What is the number of lines below that contain the string "nofun"? Give it and nothing else.

· · ·

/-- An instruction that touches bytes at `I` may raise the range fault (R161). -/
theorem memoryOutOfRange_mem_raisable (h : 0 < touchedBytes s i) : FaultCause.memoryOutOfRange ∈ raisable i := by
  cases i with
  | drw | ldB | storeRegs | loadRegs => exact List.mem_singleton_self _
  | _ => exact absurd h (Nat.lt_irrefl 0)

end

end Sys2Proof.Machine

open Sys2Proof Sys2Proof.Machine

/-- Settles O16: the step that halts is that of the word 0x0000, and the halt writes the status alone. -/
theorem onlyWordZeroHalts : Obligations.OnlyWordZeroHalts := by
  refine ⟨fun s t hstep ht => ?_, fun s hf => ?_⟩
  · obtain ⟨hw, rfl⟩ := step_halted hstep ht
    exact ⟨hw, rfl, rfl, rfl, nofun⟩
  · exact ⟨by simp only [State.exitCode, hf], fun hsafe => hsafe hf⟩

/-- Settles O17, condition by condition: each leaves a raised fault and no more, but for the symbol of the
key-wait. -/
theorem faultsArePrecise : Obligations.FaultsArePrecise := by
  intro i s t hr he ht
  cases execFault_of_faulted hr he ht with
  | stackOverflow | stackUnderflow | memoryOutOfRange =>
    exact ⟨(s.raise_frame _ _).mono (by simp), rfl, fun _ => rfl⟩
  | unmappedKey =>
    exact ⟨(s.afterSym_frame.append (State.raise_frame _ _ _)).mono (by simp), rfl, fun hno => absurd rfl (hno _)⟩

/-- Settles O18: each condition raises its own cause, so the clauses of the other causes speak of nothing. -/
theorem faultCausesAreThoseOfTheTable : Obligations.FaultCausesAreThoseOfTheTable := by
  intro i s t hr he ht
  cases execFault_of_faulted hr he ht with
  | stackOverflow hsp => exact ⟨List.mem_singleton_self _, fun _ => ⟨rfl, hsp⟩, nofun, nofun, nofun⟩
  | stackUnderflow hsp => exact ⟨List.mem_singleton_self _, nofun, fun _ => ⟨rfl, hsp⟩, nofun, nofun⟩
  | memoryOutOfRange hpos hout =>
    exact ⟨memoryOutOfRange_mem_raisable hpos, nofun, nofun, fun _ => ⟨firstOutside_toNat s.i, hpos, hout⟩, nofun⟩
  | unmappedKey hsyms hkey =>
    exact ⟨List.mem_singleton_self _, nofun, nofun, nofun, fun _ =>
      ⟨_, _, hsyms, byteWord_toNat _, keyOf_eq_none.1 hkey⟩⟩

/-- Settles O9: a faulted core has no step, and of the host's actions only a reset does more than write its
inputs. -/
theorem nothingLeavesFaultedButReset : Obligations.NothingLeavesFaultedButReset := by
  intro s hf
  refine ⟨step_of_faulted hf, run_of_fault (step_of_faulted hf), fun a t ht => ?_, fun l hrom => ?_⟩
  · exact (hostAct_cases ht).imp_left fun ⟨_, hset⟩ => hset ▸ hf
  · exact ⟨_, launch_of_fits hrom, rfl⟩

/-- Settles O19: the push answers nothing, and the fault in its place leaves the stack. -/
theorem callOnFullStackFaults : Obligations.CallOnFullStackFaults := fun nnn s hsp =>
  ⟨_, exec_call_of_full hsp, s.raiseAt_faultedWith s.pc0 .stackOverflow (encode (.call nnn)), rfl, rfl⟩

· · ·

▸ Exercise response: 5